My Take: Why I support Anne Rice but am still a Christian

Editor's Note: Brian McLaren, a pastor and speaker, is author of "A New Kind of Christianity."

By Brian McLaren, Special to CNN

Novelist Anne Rice recently made an important announcement: She has “quit Christianity.” Her choice and the reasoning behind it are far too interesting to simply be praised or blamed, agreed with or quarreled with.

Anne was raised Catholic, left the faith at 18, described herself as an atheist for most of her adult life, returned to Catholicism in her fifties, and then last week announced—via Facebook—that she is no longer a Christian.

She has concluded that she will never truly belong to the “quarrelsome, hostile, disputatious, and deservedly infamous group” known as Christians unless she becomes “anti-gay … anti-feminist … anti-artificial birth control … anti-Democrat … anti-secular humanism … anti-science … anti-life.”

That cost of membership simply isn’t worth it. So she’s opting out.

Tell that much of the story, and you have the sort of thing the news media love to report – another celebrity break-up, if you will. But this time, the celebrity is divorcing God.

But that’s not the whole story. Really, it’s not the story at all. Anne explains that, “My faith in Christ is central to my life.” She is still “an optimistic believer in a universe created and sustained by a loving God.” “But,” she says, “following Christ does not mean following His followers. Christ is infinitely more important than Christianity and always will be, no matter what Christianity is, has been or might become.”

And so, she concludes, “In the name of Christ… I quit Christianity and being Christian.”

Her brief announcement raises lots of fascinating questions. For example, when a person quits Christianity in the name of Christ, what do you call that person? If Christianity means “following Christ’s followers,” what do you call someone who wants to skip the middlemen?

Some might say you call such a person a Protestant: Anne’s reasons for leaving Catholicism aren’t terribly different from those of Martin Luther nearly 500 years ago.

But speaking from personal experience, being a Protestant doesn’t solve the problem. You can find as many “quarrelsome, hostile, disputatious, and deservedly infamous” Protestants as Catholics, if not more, and they enforce the same list of “antis” as boundary markers. To more and more of us, the differences between standard Catholic and Protestant Christianity seem to pale in comparison to the differences between either of them and what many of us perceive as the radically compassionate way of Christ.

I reached a conclusion very close to Anne’s in my book A New Kind of Christianity: “I do not believe in Christianity the way I believe in Jesus. I am a Christian who does not believe in Christianity as I used to, but who believes in Christ with all my heart, more than ever.”

So I do not condemn or criticize Anne in any way. I’m glad she has followed her conscience and articulated the reasons for doing so.
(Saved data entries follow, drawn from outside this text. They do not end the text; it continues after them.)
-- ==== Sys2Proof/Machine/Img.lean ====
section
/-! DEFINITION. The image loader up to its first record (chapter 19, R483 to R492): flash and USB images, the check, the result. -/

namespace Sys2Proof.Machine

/-- Update the loader. -/
def State.modLdr (s : State) (f : Loader → Loader) : State := { s with ldr := f s.ldr }

/-! ## Format (R486 to R489) -/

/-- Words of a record, none for a record word of no defined TYPE or with an illegal COUNT or nonzero [15:8] (R487). -/
def recordWords (w : Word) : Option Nat :=
  let count := bits w 16 16
  if bits w 8 8 ≠ 0 then none
  else match bits w 0 8 with
    | 0x01 => if 1 ≤ count ∧ count ≤ 1024 then some (2 + count) else none
    | 0x02 => if count = 0 then some 4 else none
    | 0x03 => if count = 0 then some 5 else none
    | 0x04 => if count = 0 then some 2 else none
    | 0x05 => if count = 0 then some 4 else none
    | 0x0F => if count = 0 then some 1 else none
    | _ => none

/-- Are the fields of a record in their ranges (R487)? -/
def recordFields (rec : List Word) : Bool :=
  let f (k : Nat) : Nat := (rec.getD k 0).toNat
  match bits (rec.getD 0 0) 0 8 with
  | 0x03 => decide (f 1 < 2 ^ 18) && decide (10 ≤ f 4) && decide (f 4 ≤ 1000000)
  | 0x04 => decide (1 ≤ f 1) && decide (f 1 ≤ 1000000)
  | 0x05 => decide (f 1 ≤ 2) && decide (f 3 < 2 ^ 16)
  | 0x0F => true
  | _ => decide (f 1 < 2 ^ 18)

/-- Word offset of the first record that breaks the format (R489 step 5); none when END stands last and nowhere else. `rest` are
the words before the CRC word from offset `pos` on. -/
def formatError : Nat → Nat → List Word → Option Nat
  | 0, pos, _ => some pos
  | _ + 1, pos, [] => some pos
  | fuel + 1, pos, w :: t =>
    match recordWords w with
    | none => some pos
    | some n =>
      if t.length + 1 < n ∨ !recordFields ((w :: t).take n) then some pos
      else if bits w 0 8 = 0x0F then (if t = [] then none else some pos)
      else formatError fuel (pos + n) (t.drop (n - 1))

/-- Check an image (R489): the ERROR code, 0 when it passes, and the byte offset of a bad record. `begin_` is the length that
IMAGE_BEGIN announced; without one the image is from flash, where a blank first word means no image (R484). -/
def imageCheck (ws : List Word) (begin_ : Option Nat) : Nat × Nat :=
  let w (k : Nat) : Nat := (ws.getD k 0xFFFFFFFF).toNat
  let len := w 2
  let n := len / 4
  if begin_.isNone ∧ (w 0 = 0xFFFFFFFF ∨ w 0 = 0) then (1, 0)
  else if w 0 ≠ 0x4D4C4A48 then (2, 0)
  else if w 1 ≠ 1 then (3, 0)
  else if len % 4 ≠ 0 ∨ len < 24 ∨ 262144 < len ∨ begin_.getD len ≠ len then (4, 0)
  else
    let body := (ws ++ List.replicate (n - ws.length) 0xFFFFFFFF).take (n - 1)
    if crc32 (body.flatMap (fun x => wordBytes x.toNat)) ≠ w (n - 1) then (5, 0)
    else match formatError n 4 (body.drop 4) with
      | some pos => (6, 4 * pos)
      | none => (0, 0)

/-! ## Start and end of a load -/

/-- A load starts (R491). -/
def State.ldrStart (s : State) (source : Nat) : State :=
  (s.modLdr (fun l => { l with source := source, slots := [], pos := 16, waited := 0, lanes := [] })).ldrReport (resultWord 1 source 0 0) 0

/-- Level 0, and a flash boot that executed no image or failed: USB is enabled when a VID is set (R483, R485). -/
def State.hostBoot (s : State) : State :=
  s.when (decide (s.get F.USB_ID_VID ≠ 0) && !s.on (F.PG_ENABLE 0x0A)) (fun s => (s.set (F.PG_ENABLE 0x0A) 1).usbPower)

/-- A load ends: done with ERROR 0, else failed (R491). -/
def State.ldrEnd (s : State) (error detail offset : Nat) : State :=
  let src := s.ldr.source
  let s := (s.modLdr (fun l => { l with st := .idle, slots := [] })).modUsb (fun u => { u with imgRx := false })
  let s := s.ldrReport (resultWord (if error = 0 then 2 else 3) src error detail) offset
  s.when (decide (error ≠ 0) && decide (src ≤ 2)) State.hostBoot

/-- A word of the staging area (R489). -/
def State.stageWord (s : State) (k : Nat) : Word := s.sramWord (sramAddr 26 k)

/-- Put words into the staging area. -/
def State.stageWords (s : State) (ws : List Word) : State :=
  (ws.foldl (fun (e : State × Nat) w => (e.1.sramWrite (sramAddr 26 e.2) w, e.2 + 1)) (s, 0)).1

/-! ## Flash (R483, R484) -/

/-- The loader has read the flash: the words at slot A and, under level 3, at slot B. -/
def State.flashBoot (s : State) (a b : List Word) : State :=
  s.when (decide (s.ldr.st = .flash) && !s.frozen) (fun s =>
    let slots := if s.get F.SYS_STRAP_BOOT_LVL = 3 then [(1, a), (2, b)] else [(1, a)]
    let s := slots.foldl (fun s e => s.stageWords (e.2.take 65536)) s
    (s.ldrStart 1).modLdr (fun l => { l with st := .staged, slots := slots }))

/-! ## USB (R302) -/

/-- IMAGE_BEGIN: false where it is STALLed. -/
def State.imageBegin (s : State) (length : Nat) : State × Bool :=
  if s.ldr.st ≠ .idle then (s, false)
  else
    let s := (s.ldrStart 3).modLdr (fun l => { l with st := if length = 0 then .staged else .receive, length := length, got := 0 })
    (s.modUsb (fun u => { u with imgRx := true }), true)

/-- Bytes on endpoint 0x07; those beyond the announced length are discarded. -/
def State.imageBulk (s : State) (bytes : List Nat) : State :=
  s.event .usb (s.usbBulk && !s.frozen && decide (s.ldr.st = .receive)) (fun s =>
    let l := s.ldr
    let new := bytes.take (l.length - l.got)
    let s := s.sramPutBytes 26 l.got (new.take (262144 - l.got))
    s.modLdr (fun l => { l with got := l.got + new.length, st := if l.length ≤ l.got + new.length then .staged else .receive }))

/-- No bulk data for 1 s (R492). -/
def State.imageTimeout (s : State) : State :=
  s.when (decide (s.ldr.st = .receive) && !s.frozen) (·.ldrEnd 10 0 0)

/-! ## The check (R483, R489) -/

/-- The image to perform from the flash images: of the slots that pass the one with the larger SEQ, slot A when equal. -/
def chooseSlot (slots : List (Nat × List Word)) : Option (Nat × List Word) :=
  (slots.filter (fun e => decide ((imageCheck e.2 none).1 = 0))).foldl (fun b e =>
    match b with
    | none => some e
    | some c => if (c.2.getD 3 0).toNat < (e.2.getD 3 0).toNat then some e else some c) none

/-- R489: a staged image is checked; a passing one starts its records. -/
def State.imageJudge (s : State) : State :=
  s.when (decide (s.ldr.st = .staged) && !s.frozen) (fun s =>
    if s.ldr.source = 3 then
      let ws := (List.range (min s.ldr.length 262144 / 4)).map s.stageWord
      match imageCheck ws (some s.ldr.length) with
      | (0, _) => (s.modLdr (fun l => { l with st := .run })).modUsb (fun u => { u with imgRx := false })
      | (e, o) => s.ldrEnd e 0 o
    else match chooseSlot s.ldr.slots with
      | some (k, ws) =>
        let n := (ws.getD 2 0).toNat / 4
        (s.stageWords (ws.take n)).modLdr (fun l => { l with st := .run, source := k, slots := [] })
      | none =>
        let r := match s.ldr.slots with
          | e :: _ => imageCheck e.2 none
          | [] => (1, 0)
        s.ldrEnd r.1 0 r.2)

/-! ## Meanings of the events -/

/-- FLASH_BOOT (R483, R484). -/
def execFlashBoot (a b : List Word) (s : State) : Host.Outcome State Fault Refusal := .next (settle (s.flashBoot a b))
/-- IMAGE_CHECK (R489). -/
def execImageCheck (s : State) : Host.Outcome State Fault Refusal := .next (settle s.imageJudge)
/-- USB_IMAGE_BULK (R302). -/
def execUsbImageBulk (bytes : List Nat) (s : State) : Host.Outcome State Fault Refusal := .next (settle (s.imageBulk bytes))
/-- USB_IMAGE_TIMEOUT (R492). -/
def execUsbImageTimeout (s : State) : Host.Outcome State Fault Refusal := .next (settle s.imageTimeout)

end Sys2Proof.Machine
end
That’s good for her, and it may be good for the church, too. Sometimes, powerful people only listen when they see enough people voting with their feet.
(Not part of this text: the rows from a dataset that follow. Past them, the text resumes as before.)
/-- PG_STATUS.BUSY of a page (R61): one of its sequences runs. -/
def State.pageBusy (s : State) (page : Nat) : Bool :=
  let ain (n : Nat) : Bool :=
    let a := s.ainAt n
    match a.phase with
    | .off => false
    | .running => a.muteFade.moving (!s.on (F.AIN_CTRL_MUTE n)) || a.jackFade.moving (!s.ainHeld n)
        || (!(s.privacy && s.ainMic n) && a.privFade.moving true)
    | _ => true
  let aout (c : Nat) : Bool :=
    let a := s.aoutAt c
    match a.phase with | .running => !a.pop.done || !a.vol.done | .off | .quiesced | .fault => false | _ => true
  if page = 0x01 then s.on F.PWR_STATE_BUSY
  else if page = 0x03 then s.tkoOn || decide (s.feChange ≠ .none) || (List.range 3).any (fun x => decide (s.get (F.CLK_PLL_STATUS_STATE x) = 1))
  else if page = 0x04 then s.wiping || s.mem.copy.isSome
  else if page = 0x05 then decide (s.get F.DBG_FREEZE_STATUS_STATE = 1)
  else if page = 0x06 then s.jobs.toList.any (fun j => decide (j.st = .running))
  else if page = 0x07 then s.on F.LCY_STATUS_BUSY || s.on F.LCY_OTP_STATUS_BUSY
  else if page = 0x08 then s.on F.SMB_REC_SMB_RECOVERING || s.on F.SMB_REC_PMB_RECOVERING || s.on F.SMB_HN_STATUS_SENDING
  else if page = 0x09 then s.on F.PMB_STATUS_BUSY
  else if page = 0x0A then s.usb.reconnect
  else if page = 0x0B then decide (s.get F.SNS_SEQ_STATUS_STATE = 2) || s.on F.SNS_DIAG_STATUS_BUSY || s.sns.adcTest.isSome || s.sns.dacTest.isSome
  else if page = 0x0C then decide (s.get F.LST_STATUS_STATE = 2) || decide (s.get F.LST_STATUS_STATE = 4)
  else if page = 0x0D then (vget s.dacSubst 0 none).isSome || (vget s.dacSubst 1 none).isSome ||
    [0, 1].any (fun n => decide (1 ≤ s.get (F.JCK_STATUS_STATE n)) && decide (s.get (F.JCK_STATUS_STATE n) ≤ 3)
      || s.on (F.JCK_IMP_CTRL_BUSY n) || (match (s.jackAt n).bias with | .rampUp | .rampLevel | .rampDown => true | _ => false))
  else if page = 0x0E then s.fifSync.on F.FIF_STATUS_RAMPING
  else if page = 0x0F then s.on F.CHN_STATUS_BUSY || s.on F.CHN_STATUS_RAMPING || s.on F.CHN_STATUS_SINK_XFADE
  else if 0x10 ≤ page ∧ page ≤ 0x17 then ain (2 * (page - 0x10)) || ain (2 * (page - 0x10) + 1)
  else if page = 0x18 then (vget s.adcSubst 0 none).isSome || (vget s.adcSubst 1 none).isSome ||
    (match s.beep.phase with | .off => false | .running => s.beep.muteFade.moving (!s.on F.AUX_BEEP_CTRL_MUTE) | _ => true) ||
    s.bias.toList.any (fun b => match b with | .rampUp | .rampLevel | .rampDown => true | _ => false)
  else if 0x19 ≤ page ∧ page ≤ 0x1C then aout (2 * (page - 0x19)) || aout (2 * (page - 0x19) + 1)
  else if 0x1D ≤ page ∧ page ≤ 0x20 then
    let a := s.spkAt (page - 0x1D)
    match a.phase with | .running => !a.pop.done || !a.vol.done | .off | .quiesced | .fault => false | _ => true
  else if 0x21 ≤ page ∧ page ≤ 0x28 then
    match (s.sapAt (page - 0x21)).phase with | .off | .running | .quiesced | .fault => false | _ => true
  else if page = 0x29 then
    [0, 1].any (fun g => match (s.pdmAt g).phase with | .off | .running | .quiesced => false | _ => true)
  else if page = 0x2A then match s.spdTx.phase with | .rampReconf | .enter | .exit => true | _ => false
  else if 0x30 ≤ page then
    let l := s.laneAt (page - 0x30)
    (match l.phase with | .off | .quiesced => false | .running => !l.mute.done || !l.trim.done | _ => true) || decide (l.ev ≠ .none) || decide (l.commit ≠ .idle)
  else false

/-- Is the block of a page out of service (R61): a speaker driver or port that a fault has stopped? -/
def State.outOfService (s : State) (page : Nat) : Bool :=
  if 0x1D ≤ page ∧ page ≤ 0x20 then decide ((s.spkAt (page - 0x1D)).phase = .fault)
  else decide (0x21 ≤ page) && decide (page ≤ 0x28) && decide ((s.sapAt (page - 0x21)).phase = .fault)


/-! ## Header words -/

/-- Is an island on, or gated, in a power state (R363)? -/
def State.islandIn (s : State) (i : Island) (state : Nat) : Bool :=
  match i with
  | .aon => true
  | .mgmt => decide (state ≤ 2)
  | .listen => decide (state ≤ 1) || (decide (state = 2) && s.lstEnabled)
  | _ => decide (state ≤ 1)

/-- PG_PWR.RETAINED (R63): R363 marks the domain "ret" in the state; PD_LISTEN in SLEEP is on or off, never retained. -/
def State.retained (s : State) (i : Island) : Bool :=
  !s.islandOn i && decide (s.domState ≤ 4) && !(decide (i = .listen) && decide (s.domState = 2))

/-- PG_PWR.ISOLATED (R63, R368): from the clamps of S4, until an unwind has released them, or while the domain is not on. -/
def State.isolated (s : State) (i : Island) : Bool :=
  !s.islandOn i || ((decide (s.pwrStep = 5) || decide (s.pwrStep = 6) || (decide (s.pwrStep = 7) && decide (4 ≤ s.pwr.ap)))
    && !s.islandIn i s.pwrTarget)

/-- Does the clock of a page's island run, whether or not GATE_EN gates it while idle (R61, R63)? -/
def State.pageClock (s : State) (page : Nat) : Bool :=
  match islandOf page with
  | .mgmt => s.clocked .mgmt
  | .usb => s.clocked .usb && s.usb.phy
  | .listen => s.clocked .listen && s.on F.CLK_FLL_STATUS_LOCKED
  | .engine => s.clocked .engine && !s.engStop && s.famUp (feFamily s.fe)
  | i => s.clocked i && ((s.islandUses i 0 && s.famUp 0) || (s.islandUses i 1 && s.famUp 1) || (decide (i = .ports) && s.extClock)
      || (!s.islandUses i 0 && !s.islandUses i 1 && s.famUp 0))

/-- PG_STATUS (R61). READY: powered, clocked, enabled and in service. The status lines of an isolated island read 0 (R368). -/
def State.pgStatus (s : State) (page : Nat) : Word :=
  let fault := s.on (F.PG_FAULT page)
  let out := !s.isolated (islandOf page)
  let ready := s.pageClock page && s.on (F.PG_ENABLE page) && !s.outOfService page
  word (bitsOf [out && ready, out && s.pageBusy page, fault, s.spareActive page] + (if out then 65536 * s.blockBits page else 0))

/-- A computed word of the common header (R59, R61, R63, R64); the others are held. -/
def State.headerView (s : State) (r : PageRow) (page off : Nat) : Word :=
  let a := page * 0x400 + off
  match off with
  | 0x000 => word (r.code * 2 ^ 24 + (page - r.first) * 2 ^ 16 + 0x1000 + r.regs)
  | 0x008 => s.pgStatus page
  | 0x014 => word (s.irqOut page)
  | 0x020 => let c := s.clockOf page; setBits (setBits (s.reg a) 8 4 c.1) 4 1 (b2n c.2)
  | 0x024 =>
    let i := islandOf page
    word (bitsOf [s.islandOn i, s.isolated i, s.retained i])
  | 0x028 => match s.budgetOf page with
    | some (t, v, stop) => word (stop * 256 + b2n v * 128 + t)
    | none => 0
  | 0x02C =>
    let p := s.spareOf page
    setBits (setBits (setBits (s.reg a) 8 4 p.1) 1 1 (b2n p.2)) 0 1 (b2n (s.spareActive page))
  | _ => s.reg a

/-! ## Block words -/

/-- Powered domains (R363, R382). -/
def State.domainsOn (s : State) : Nat :=
  bitsOf ([Island.aon, .mgmt, .listen, .engine, .usb, .ain, .aout, .spk 0, .spk 1, .spk 2, .spk 3, .sense, .ports].map s.islandOn)

/-- Has a spare bank taken a bank's place (R414)? Its source is powered off then. -/
def State.migrated (s : State) (k : Nat) : Bool :=
  (s.on F.MEM_SPARE_STATUS_MBS0_USED && decide (s.get F.MEM_SPARE_STATUS_MBS0_FOR = k)) ||
    (s.on F.MEM_SPARE_STATUS_MBS1_USED && decide (s.get F.MEM_SPARE_STATUS_MBS1_FOR = k))

/-- Powered spare banks: one in service as the bank it replaces (R363), one that a migration fills (R414), one under test (R461). -/
def State.sparesOn (s : State) : Nat :=
  let works (b : Nat) : Bool := s.mem.copy.any (fun c => c.1 && decide (c.2.2 = b)) || decide (s.bankTest = some b)
  bitsOf [works 0 || (s.on F.MEM_SPARE_STATUS_MBS0_USED && s.bankOn (s.get F.MEM_SPARE_STATUS_MBS0_FOR)),
    works 1 || (s.on F.MEM_SPARE_STATUS_MBS1_USED && s.bankOn (s.get F.MEM_SPARE_STATUS_MBS1_FOR))]

/-- The repeat-tracker entry selected (R425). -/
def State.trackView (s : State) : Word :=
  match vget s.mem.track (s.get F.MEM_TRACK_SEL_INDEX) none with
  | none => 0
  | some e => word (2 ^ 31 + min 15 e.count * 2 ^ 27 + min 7 e.laps * 2 ^ 24 + e.addr % 2 ^ 20)

/-- MNT_INV (R478): the spare capacity left. -/
def State.invView (s : State) : Word :=
  let asl (g : Nat) := countTrue ((List.range 18).map (fun a => decide (aslGroup a = g) && decide (s.asl a = 0)))
  let dsl (g : Nat) := countTrue ((List.range 10).map (fun d => decide (dslGroup d = g) && decide (s.dsl d = 0)))
  let plls := countTrue ((List.range 3).map (fun x => decide (s.pllRole x = 2)))
  let banks := countTrue [s.spareBankFree 0, s.spareBankFree 1]
  let rows := (List.range 34).foldl (fun t k => t + (8 - s.get (F.MEM_BANK_STATUS_ROWS_USED k))) 0
  word (asl 0 * 2 ^ 28 + asl 1 * 2 ^ 24 + dsl 0 * 2 ^ 20 + dsl 1 * 2 ^ 16 + plls * 2 ^ 14
    + b2n (decide (s.get F.MNT_MAC_SPARE = 0)) * 2 ^ 13 + b2n (decide (s.get F.MNT_MAC_SPARE = 1)) * 2 ^ 12
    + banks * 2 ^ 10 + rows % 512)

/-- MNT_JOB.STATE codes (R478). -/
def jobState : JobState → Nat
  | .free => 0 | .queued => 1 | .deferred => 2 | .running => 3 | .ended => 4

/-- MNT_JOB and MNT_JOB2 of the selected slot (R456, R478). -/
def State.jobView (s : State) (second : Bool) : Word :=
  let j := vget s.jobs (s.get F.MNT_JOB_SEL_SLOT) Job.empty
  let res := j.res % 2048 + (if 2048 ≤ j.res then 2048 else 0)
  if second then word (min 0xFFFF j.ms * 65536 + res * 16 + j.result)
  else word (j.id * 2 ^ 24 + j.type * 2 ^ 20 + j.target * 2 ^ 14 + jobState j.st * 2 ^ 11 + b2n j.fault * 2 ^ 10 + j.blocker)

/-- CLK_PLLx_CFG (R263): the fraction of its family; zero outside a family role. -/
def State.pllView (s : State) (x : Nat) : Word :=
  match s.pllRole x with
  | 0 => word (125 * 2 ^ 20 + 24 * 2 ^ 10 + 8)
  | 1 => word (625 * 2 ^ 20 + 329 * 2 ^ 10 + 7)
  | _ => 0

/-- A computed word of a block, by byte address; none where the register is held. -/
def State.blockView (s : State) (a : Nat) : Option Word :=
  if a = A.SYS_IRQ_GROUP then some (word s.irqGroups)
  else if a = A.SYS_IRQ_PAGES0 then some (word (bitsOf ((List.range 32).map s.pagePending)))
  else if a = A.SYS_IRQ_PAGES1 then some (word (bitsOf ((List.range 11).map (fun k => s.pagePending (0x20 + k)))))
  else if a = A.SYS_IRQ_LANES0 then some (word (bitsOf ((List.range 32).map (fun n => s.pagePending (0x30 + n)))))
  else if a = A.SYS_IRQ_LANES1 then some (word (bitsOf ((List.range 16).map (fun n => s.pagePending (0x50 + n)))))
  else if a = A.SYS_UID 0 then some (Config.uid 0)
  else if a = A.SYS_UID 1 then some (Config.uid 1)
  else if a = A.PWR_DOMAIN then some (word s.domainsOn)
  else if a = A.PWR_BANK_ON then some (word (bitsOf ((List.range 32).map (fun k => s.bankOn k && !s.migrated k))))
  else if a = A.PWR_SPARE_ON then some (word s.sparesOn)
  else if a = A.USB_VREQ_STATUS then
    some (setBits (setBits (s.reg a) F.USB_VREQ_STATUS_CODE.lo F.USB_VREQ_STATUS_CODE.w s.usb.vCode) F.USB_VREQ_STATUS_WORDS.lo
      F.USB_VREQ_STATUS_WORDS.w (satTo F.USB_VREQ_STATUS_WORDS.w s.usb.vWords))
  else if a = A.LST_STATUS then some (setBits (s.reg a) 8 1 (b2n s.lstPiccolo))
  else if a = A.BLW_OP then some (setBits (s.reg a) 8 2 s.opNow)
  else if A.CLK_PLL_CFG 0 ≤ a ∧ a ≤ A.CLK_PLL_CFG 2 then some (s.pllView ((a - A.CLK_PLL_CFG 0) / 4))
  else if a = A.MEM_TRACK_ENTRY then some s.trackView
  else if A.MEM_BANK_STATUS 0 ≤ a ∧ a ≤ A.MEM_BANK_STATUS 31 then
    some (setBits (s.reg a) 0 1 (b2n (s.visitable ((a - A.MEM_BANK_STATUS 0) / 4))))
  else if a = A.MEM_BANK_STATUS 32 then
    some (setBits (s.reg a) 0 1 (b2n (s.on F.MEM_SPARE_STATUS_MBS0_USED && s.visitable (s.get F.MEM_SPARE_STATUS_MBS0_FOR))))
  else if a = A.MEM_BANK_STATUS 33 then
    some (setBits (s.reg a) 0 1 (b2n (s.on F.MEM_SPARE_STATUS_MBS1_USED && s.visitable (s.get F.MEM_SPARE_STATUS_MBS1_FOR))))
  else if a = A.MNT_INV then some s.invView
  else if a = A.MNT_JOB then some (s.jobView false)
  else if a = A.MNT_JOB2 then some (s.jobView true)
  else if A.SAP_MCLK 0 ≤ a ∧ a ≤ A.SAP_MCLK 3 ∧ a % 0x400 = A.SAP_MCLK 0 % 0x400 then
    some (setBits (s.reg a) 16 1 (b2n (s.mclkRuns (a / 0x400 - 0x21))))
  else if a = A.FIF_STATUS ∨ a = A.FIF_SRC_LIVE then some (s.fifSync.reg a)
  else if a = A.LCY_STATE then
    some (setBits (setBits (setBits (s.reg a) 8 3 s.lcFuses) 3 1 (b2n (decide (4 ≤ s.lcFuses)))) 0 2 s.lcState)
  else if a = A.CHN_SINK_ACTIVE then some (s.sinkAt (s.get F.CHN_SINK_SEL_INDEX))
  else if 0x30 * 0x400 ≤ a ∧ a % 0x400 = A.LANE_POOL 0 % 0x400 then some (setBits (s.reg a) 0 8 s.poolFree)
  else if (List.range 8).any (fun c => decide (a = A.AOUT_OFFSET c)) then
    let c := 2 * (a / 0x400 - 0x19) + (a % 0x400 - 0x5C) / 0x80
    if (s.aoutAt c).phase = .off then none else some (setBits (s.reg a) 0 16 (unsigned 16 (satSigned 16 (Config.servo c s.free))))
  else if A.BLW_TASK_CFG 0 ≤ a ∧ a ≤ A.BLW_TASK_CFG 31 ∧ (a - A.BLW_TASK_CFG 0) % 8 = 0 then
    let t := (a - A.BLW_TASK_CFG 0) / 8
    some (setBits (s.reg a) 31 1 (b2n (s.taskOn t)))
  else none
I haven’t taken that step myself, though I think about it quite often. (As recently as last week when I heard about the pastor planning to burn Qurans on September 11. Sheesh.)

I hang in there for several reasons. First, if I want to be affiliated with any group of human beings, sooner or later I will be associated with bigotry, intolerance, violence, stupidity, and pride. In fact, even if I stand alone, distancing myself from every other group, I know that within me there are the seeds of all these things. So there’s no escaping the human condition.
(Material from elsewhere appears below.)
-- ==== Sys2Proof/Machine/Dispatch.lean ====
section
/-! DEFINITION. One arm per command: the direct call of its meaning. -/

namespace Sys2Proof.Machine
Second, if I were to leave to join some new religion that claims to have – at last! – perfected the way of being pristine and genuine through and through, we all know where that’s going to lead. There’s one thing worse than a failed old religion: a naïve and arrogant new one. In that light, maybe only religions that have acknowledged and learned from their failures have much to offer.

Third, I’ve decided that if I’m going to have solidarity with one failed religion, I might as well have solidarity with them all. So rather than surrendering my identity as a Christian, I’ve redefined it so it doesn’t mean that I feel superior to anybody. Instead, it means that as a failed member of a failed religion, and I’m in solidarity with all other failed members of failed religions … and with people who have dropped out of failed religions as well.

Perhaps it’s this truly catholic (small-c) solidarity in failure that really counts most, for Catholics, Protestants, and everybody else. Those who leave religion and those who stay can work to expand that gracious space of solidarity, which, I think, is what Jesus called “the kingdom of God.”

The opinions expressed in this commentary are solely those of Brian McLaren.

- CNN Belief Blog

Filed under: Christianity • Opinion

soundoff (173 Responses)
  1. icon download

    I think, that you are mistaken. I suggest it to discuss. Write to me in PM, we will talk.

    October 4, 2012 at 6:33 pm |
  2. pockets

    Religion is a form of mental illness. Religion poisons everything.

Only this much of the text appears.